Positive Topline Results Reported from Bristol Myers Squibb's Phase 3 CheckMate-67T Trial of Subcutaneous Nivolumab with Halozyme's ENHANZE® Drug Delivery Technology for Advanced or Metastatic Clear Cell Renal Cell Carcinoma
- The Phase 3 trial of subcutaneous nivolumab with ENHANZE showed positive topline results
- The study met its co-primary pharmacokinetics endpoints and key secondary endpoint
- Subcutaneous nivolumab demonstrated noninferiority compared to intravenous Opdivo in terms of objective response rate
- The safety profile of subcutaneous nivolumab was consistent with intravenous Opdivo
- None.
BMS in discussions with health authorities regarding next steps for submission and approval of subcutaneous nivolumab in multiple indications
CheckMate-67T Data Highlights
- Co-primary endpoints met; the study demonstrated noninferiority of Cavgd28 (time-averaged Opdivo serum concentration over 28 days) and Cminss (trough serum concentration at steady state) compared to intravenous (IV) Opdivo.
- Subcutaneous nivolumab showed noninferiority of objective response rate (ORR) by Blinded Independent Central Review (BICR) vs. IV Opdivo, a key secondary endpoint.
- The safety profile of SC nivolumab was consistent with IV Opdivo.
"We are pleased that the positive topline results from BMS' trial of subcutaneous nivolumab with ENHANZE support a shorter treatment time, as a single injection administered in less than five minutes, potentially making it a more convenient treatment option for patients," said Dr. Helen Torley, president and chief executive officer of Halozyme. "This is the fifth positive phase 3 data readout from our Wave 3 products in the last 19 months, supporting the high success rate in the translation of phase 1/2 ENHANZE SC pharmacokinetic data into positive phase 3 data."
BMS will share detailed results from the CheckMate-67T trial at an upcoming medical meeting and work with health authorities on next steps for SC nivolumab across multiple indications.
About CheckMate-67T
CheckMate-67T is a Phase 3 randomized, open-label trial evaluating subcutaneous administration of Opdivo co-formulated with Halozyme's proprietary recombinant human hyaluronidase rHuPH20, or subcutaneous nivolumab (nivolumab and hyaluronidase) compared to intravenous Opdivo, in patients with advanced or metastatic clear cell renal cell carcinoma (ccRCC) who have received prior systemic therapy. This trial presents an opportunity to potentially bring a subcutaneous formulation of Opdivo to patients. A total of 495 patients were randomized to either subcutaneous nivolumab or intravenous Opdivo. The co-primary endpoints of the trial include time-averaged serum concentration over 28 days (Cavgd28) and trough serum concentration at steady-state (Cminss) of subcutaneous nivolumab vs. intravenous Opdivo. Objective response rate (ORR) is a key secondary endpoint.

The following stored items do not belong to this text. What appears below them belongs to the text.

-- ==== Sys2Proof/Machine/Feistel.lean ====
section
/-! DEFINITION. The Feistel round unit and the S-box pipeline (45_feistel.md): XOR, SBOX, FFN, FROUND. -/

namespace Sys2Proof.Machine

/-- The row of a 6-bit group: 2 * g<0> + g<5>, the first outer bit high (R211). -/
def groupRow (g : BitVec 6) : Fin 4 := (BitVec.ofBool (g.getMsbD 0) ++ BitVec.ofBool (g.getMsbD 5)).toFin

/-- The column of a 6-bit group: its four inner bits, g<1> most significant (R211). -/
def groupCol (g : BitVec 6) : Fin 16 := (g.extractLsb' 1 4).toFin

/-- Group i of a 48-bit value: positions 6i..6i+5 (R211). -/
def groupAt (x : BitVec 48) (i : Fin 8) : BitVec 6 := x.extractLsb' (42 - 6 * i.val) 6

/-- The output nibble of lane i (R211, R212). -/
def sboxLane (x : BitVec 48) (i : Fin 8) : BitVec 4 := sboxEntry i (groupRow (groupAt x i)) (groupCol (groupAt x i))

/-- sbox(x) (R212): nibble i at positions 4i..4i+3. -/
def sbox (x : BitVec 48) : BitVec 32 :=
  sboxLane x 0 ++ sboxLane x 1 ++ sboxLane x 2 ++ sboxLane x 3 ++
  sboxLane x 4 ++ sboxLane x 5 ++ sboxLane x 6 ++ sboxLane x 7

/-- f(r, k) (R214). -/
def roundFunction (r : Half) (k : RoundKey) : Half := permute 32 tableP (sbox (permute 48 tableE r ^^^ k))

/-- The left half of a block, positions 0..31 (R216). -/
def leftHalf (b : Block) : Half := b.extractLsb' 32 32

/-- The right half of a block, positions 32..63 (R216). -/
def rightHalf (b : Block) : Half := b.extractLsb' 0 32

/-- round(b, k) (R216): the new left half is the old right one, the new right half is L xor f(R, k). -/
def feistelRound (b : Block) (k : RoundKey) : Block :=
  rightHalf b ++ (leftHalf b ^^^ roundFunction (rightHalf b) k)

/-- XOR (R210): V[D] <- V[S] xor V[T], which must have equal lengths. -/
def execXor (d src tgt : Reg) (s : State) : Result :=
  if s.isEmpty src then fail .emptyOperand s
  else if s.isEmpty tgt then fail .emptyOperand s
  else if s.lenOf src ≠ s.lenOf tgt then fail .operandLength s
  else done (s.writeReg d (s.reg src).len (s.storage src ^^^ s.storage tgt))

/-- SBOX (R215): V[D] <- sbox(V[S]), 6 bytes to 4. -/
def execSbox (d src : Reg) (s : State) : Result :=
  if s.isEmpty src then fail .emptyOperand s
  else if s.lenOf src ≠ 6 then fail .operandLength s
  else done (s.writeReg d 4 (leftJustify (sbox (s.value src 48))))

/-- FFN (R217): V[D] <- f(V[S], V[T]), a 4-byte half and a 6-byte round key. -/
def execFfn (d src tgt : Reg) (s : State) : Result :=
  if s.isEmpty src then fail .emptyOperand s
  else if s.isEmpty tgt then fail .emptyOperand s
  else if s.lenOf src ≠ 4 then fail .operandLength s
  else if s.lenOf tgt ≠ 6 then fail .operandLength s
  else done (s.writeReg d 4 (leftJustify (roundFunction (s.value src 32) (s.value tgt 48))))

/-- FROUND (R218): V[D] <- round(V[S], V[T]), an 8-byte block and a 6-byte round key. -/
def execFround (d src tgt : Reg) (s : State) : Result :=
  if s.isEmpty src then fail .emptyOperand s
  else if s.isEmpty tgt then fail .emptyOperand s
  else if s.lenOf src ≠ 8 then fail .invalidBlockLength s
  else if s.lenOf tgt ≠ 6 then fail .operandLength s
  else done (s.writeReg d 8 (leftJustify (feistelRound (s.value src 64) (s.value tgt 48))))

end Sys2Proof.Machine
end

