-- ==== Sys2Proof/Machine/KeySchedule.lean ====
section
/-! DEFINITION. The key-schedule engine, LDK and RKRD (44_key_schedule.md). -/

namespace Sys2Proof.Machine

/-- CD after r rotations: CD_0 is PC-1 of the key, and CD_(r+1) is CD_r turned by SHIFT[r] (R191). -/
def cdAfter (key : Block) : Nat → CDValue
  | 0 => permute 56 tablePC1 key
  | r + 1 => rot28 (cdAfter key r) (shiftOf r)

/-- Round key r: PC-2 of CD_(r+1); the rotation comes before PC-2 in every round (R191). -/
def roundKeyOf (key : Block) (r : Nat) : RoundKey := permute 48 tablePC2 (cdAfter key (r + 1))

/-- The sixteen round keys of a key (R191). -/
def scheduleOf (key : Block) : Schedule := Vector.ofFn fun r : Fin 16 => roundKeyOf key r.val

/-- The decryption schedule: RKD[r] = RK[15 - r] (R192). -/
def reverseSchedule (k : Schedule) : Schedule := Vector.ofFn fun r : Fin 16 => k[15 - r.val]

/-- The cipher instance of a key: KEY, the final CD, and both schedules (R191, R192, R195). -/
def instanceOf (key : Block) : CipherInstance :=
  { key := key
    cd := cdAfter key 16
    rk := scheduleOf key
    rkd := reverseSchedule (scheduleOf key) }

/-- LDK (R195): the whole instance and SV in one step. A length other than 8 changes nothing of it (R196). -/
def execLdk (n : Fin 16) (s : State) : Result :=
  if n.val ≠ 8 then fail .invalidKeyLength s
  else done ((s.setInst (instanceOf s.din)).setStatus s.status.setSV)

/-- The schedule RKRD reads (R197). -/
def scheduleFor (dir : Direction) (c : CipherInstance) : Schedule :=
  match dir with
  | .fwd => c.rk
  | .rev => c.rkd

/-- RKRD (R197): V[D] <- RK[IDX] or RKD[IDX], LEN[D] <- 6. -/
def execRkrd (d : Reg) (dir : Direction) (idx : Fin 16) (s : State) : Result :=
  if s.status.sv = false then fail .noSchedule s
  else done (s.writeReg d 6 (leftJustify (roundKeyAt (scheduleFor dir s.inst) idx)))

end Sys2Proof.Machine
end

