/-- R244: ENC. -/
def Obligations.EncEncryptsOneBlock : Prop :=
  EncodedAs 0x84000000#32 0xFC0FFFFF#32 (fun w => .enc (fieldD w) (fieldS w)) ∧
  (∀ (d a : Reg) (s : State) (b : Block), ValueIs s a b → s.status.sv = true →
    Writes (.enc d a) s d 8 (cipher b s.inst.rk).getMsbD) ∧
  (∀ (d a : Reg) (s : State), s.lenOf a = 0 → Raises (.enc d a) s .emptyOperand) ∧
  (∀ (d a : Reg) (s : State), s.lenOf a ≠ 0 → s.status.sv = false → Raises (.enc d a) s .noSchedule) ∧
  (∀ (d a : Reg) (s : State), s.lenOf a ≠ 0 → s.status.sv = true → s.lenOf a ≠ 8 →
    Raises (.enc d a) s .invalidBlockLength) ∧
  decode 0x84800000#32 = .ok (.enc 1 0) ∧
  (∀ s : State, s.status.sv = true → s.inst = instanceOf 0x133457799BBCDFF1#64 →
    s.reg 0 = { storage := 0x0123456789ABCDEF#64, len := 8 } →
    Leaves (.enc 1 0) s 1 { storage := 0x85E813540F0AB405#64, len := 8 })

/-- R245: DEC; round r uses RKD[r]. -/
def Obligations.DecDecryptsOneBlock : Prop :=
  EncodedAs 0x88000000#32 0xFC0FFFFF#32 (fun w => .dec (fieldD w) (fieldS w)) ∧
  (∀ (d a : Reg) (s : State) (b : Block), ValueIs s a b → s.status.sv = true →
    Writes (.dec d a) s d 8 (cipher b s.inst.rkd).getMsbD) ∧
  (∀ (d a : Reg) (s : State), s.lenOf a = 0 → Raises (.dec d a) s .emptyOperand) ∧
  (∀ (d a : Reg) (s : State), s.lenOf a ≠ 0 → s.status.sv = false → Raises (.dec d a) s .noSchedule) ∧
  (∀ (d a : Reg) (s : State), s.lenOf a ≠ 0 → s.status.sv = true → s.lenOf a ≠ 8 →
    Raises (.dec d a) s .invalidBlockLength) ∧
  decode 0x89100000#32 = .ok (.dec 2 1) ∧
  (∀ s : State, s.status.sv = true → s.inst = instanceOf 0x133457799BBCDFF1#64 →
    s.reg 1 = { storage := 0x85E813540F0AB405#64, len := 8 } →
    Leaves (.dec 2 1) s 2 { storage := 0x0123456789ABCDEF#64, len := 8 })

/-- R246: under every loaded key DEC undoes ENC and ENC undoes DEC on every block, through any registers; ENC and DEC
are functions of the block and the instance; and under the key 0101010101010101, whose schedule is all zeros, ENC is DEC
and undoes itself. -/
def Obligations.DecryptionInvertsEncryption : Prop :=
  (∀ (s : State) (key b : Block) (a d1 d2 : Reg), s.inst = instanceOf key → s.status.sv = true → ValueIs s a b →
    (∃ t u, exec (.enc d1 a) s = .next t ∧ exec (.dec d2 d1) t = .next u ∧ ValueIs u d2 b) ∧
    (∃ t u, exec (.dec d1 a) s = .next t ∧ exec (.enc d2 d1) t = .next u ∧ ValueIs u d2 b)) ∧
  (∀ (s s' : State) (a d a' d' : Reg) (b : Block), s.inst = s'.inst → s.status.sv = true → s'.status.sv = true →
    ValueIs s a b → ValueIs s' a' b →
    (∃ t t', exec (.enc d a) s = .next t ∧ exec (.enc d' a') s' = .next t' ∧ t.reg d = t'.reg d') ∧
    (∃ t t', exec (.dec d a) s = .next t ∧ exec (.dec d' a') s' = .next t' ∧ t.reg d = t'.reg d')) ∧
  ((∀ r < 16, roundKeyOf 0x0101010101010101#64 r = 0) ∧
    (instanceOf 0x0101010101010101#64).rk = (instanceOf 0x0101010101010101#64).rkd ∧
    ∀ b : Block, cipher b (scheduleOf 0x0101010101010101#64) =
        cipher b (reverseSchedule (scheduleOf 0x0101010101010101#64)) ∧
      cipher (cipher b (scheduleOf 0x0101010101010101#64)) (scheduleOf 0x0101010101010101#64) = b)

About Halozyme Therapeutics, Inc.
Halozyme is a biopharmaceutical company bringing disruptive solutions to significantly improve patient experiences and outcomes for emerging and established therapies. As the innovators of the ENHANZE® drug delivery technology with the proprietary enzyme rHuPH20, Halozyme's commercially-validated solution is used to facilitate the delivery of injected drugs and fluids in order to reduce the treatment burden to patients. Having touched more than 700,000 patient lives in post-marketing use in five commercialized products across more than 100 global markets, Halozyme has licensed its ENHANZE® technology to leading pharmaceutical and biotechnology companies including Roche, Takeda, Pfizer, AbbVie, Eli Lilly, Bristol-Myers Squibb, Alexion, argenx, Horizon Therapeutics, ViiV Healthcare and Chugai Pharmaceutical.
Halozyme also develops, manufactures and commercializes, for itself or with partners, drug-device combination products using its advanced auto-injector technology that are designed to provide commercial or functional advantages such as improved convenience and tolerability, and enhanced patient comfort and adherence. The Company has a commercial portfolio of proprietary products including XYOSTED® and TLANDO® and partnered commercial products and ongoing product development programs with several pharmaceutical companies including Teva Pharmaceutical and Idorsia Pharmaceuticals.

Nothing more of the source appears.